BEGIN Exercise material

-- ==== Sys2Proof/Machine/Framebuffer.lean ====
section
/-! DEFINITION. The framebuffer commands: SETPIXEL, FILL, SETINV, RDPIX, RDBYTE (40_framebuffer R111 to R115). -/

namespace Sys2Proof.Machine

/-- SETPIXEL (40_framebuffer R111). -/
def execSetpixel (c : Color) (x y : Word) (s : State) : Host.Outcome State Fault Refusal :=
  .next (finish .ok 0 0 (plotPixel c (x, y) s))

/-- The byte FILL writes: 0xFF for SET, 0x00 for CLEAR; `INV` is not read (40_framebuffer R112). -/
def fillByte : Color → Byte
  | .set => 0xFF
  | .clear => 0x00

/-- FILL (40_framebuffer R112). -/
def execFill (c : Color) (s : State) : Host.Outcome State Fault Refusal :=
  .next (finish .ok 0 0 (s.fillBytes (fillByte c)))

/-- SETINV (40_framebuffer R113). -/
def execSetinv (v : Bool) (s : State) : Host.Outcome State Fault Refusal :=
  .next (finish .ok 0 0 { s with inv := v })

/-- The packed address `a OR (b << 12)` that RDPIX returns (40_framebuffer R114). -/
def packedAddr (p : Pixel) : Word := BitVec.ofNat 16 (pixelAddr p) ||| (BitVec.ofNat 16 (pixelBit p) <<< 12)

/-- RDPIX (40_framebuffer R114). -/
def execRdpix (x y : Word) (s : State) : Host.Outcome State Fault Refusal :=
  .next (if onPanel (x, y) then
      finish .ok ((BitVec.ofBool (s.pixel (x, y))).setWidth 32) (packedAddr (x, y)) s
    else raise .outOfRange 0 s)

/-- RDBYTE (40_framebuffer R115). -/
def execRdbyte (a : Word) (s : State) : Host.Outcome State Fault Refusal :=
  .next (if coord a < FB_BYTES then finish .ok ((s.readByte (coord a)).setWidth 32) 0 s
    else raise .outOfRange 0 s)

end Sys2Proof.Machine
end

END Exercise material

- _Task directions_
Each line holding the word "Fault" must be copied from the data.

- _Answer for this exercise_
def execSetpixel (c : Color) (x y : Word) (s : State) : Host.Outcome State Fault Refusal :=
def execFill (c : Color) (s : State) : Host.Outcome State Fault Refusal :=
def execSetinv (v : Bool) (s : State) : Host.Outcome State Fault Refusal :=
def execRdpix (x y : Word) (s : State) : Host.Outcome State Fault Refusal :=
def execRdbyte (a : Word) (s : State) : Host.Outcome State Fault Refusal :=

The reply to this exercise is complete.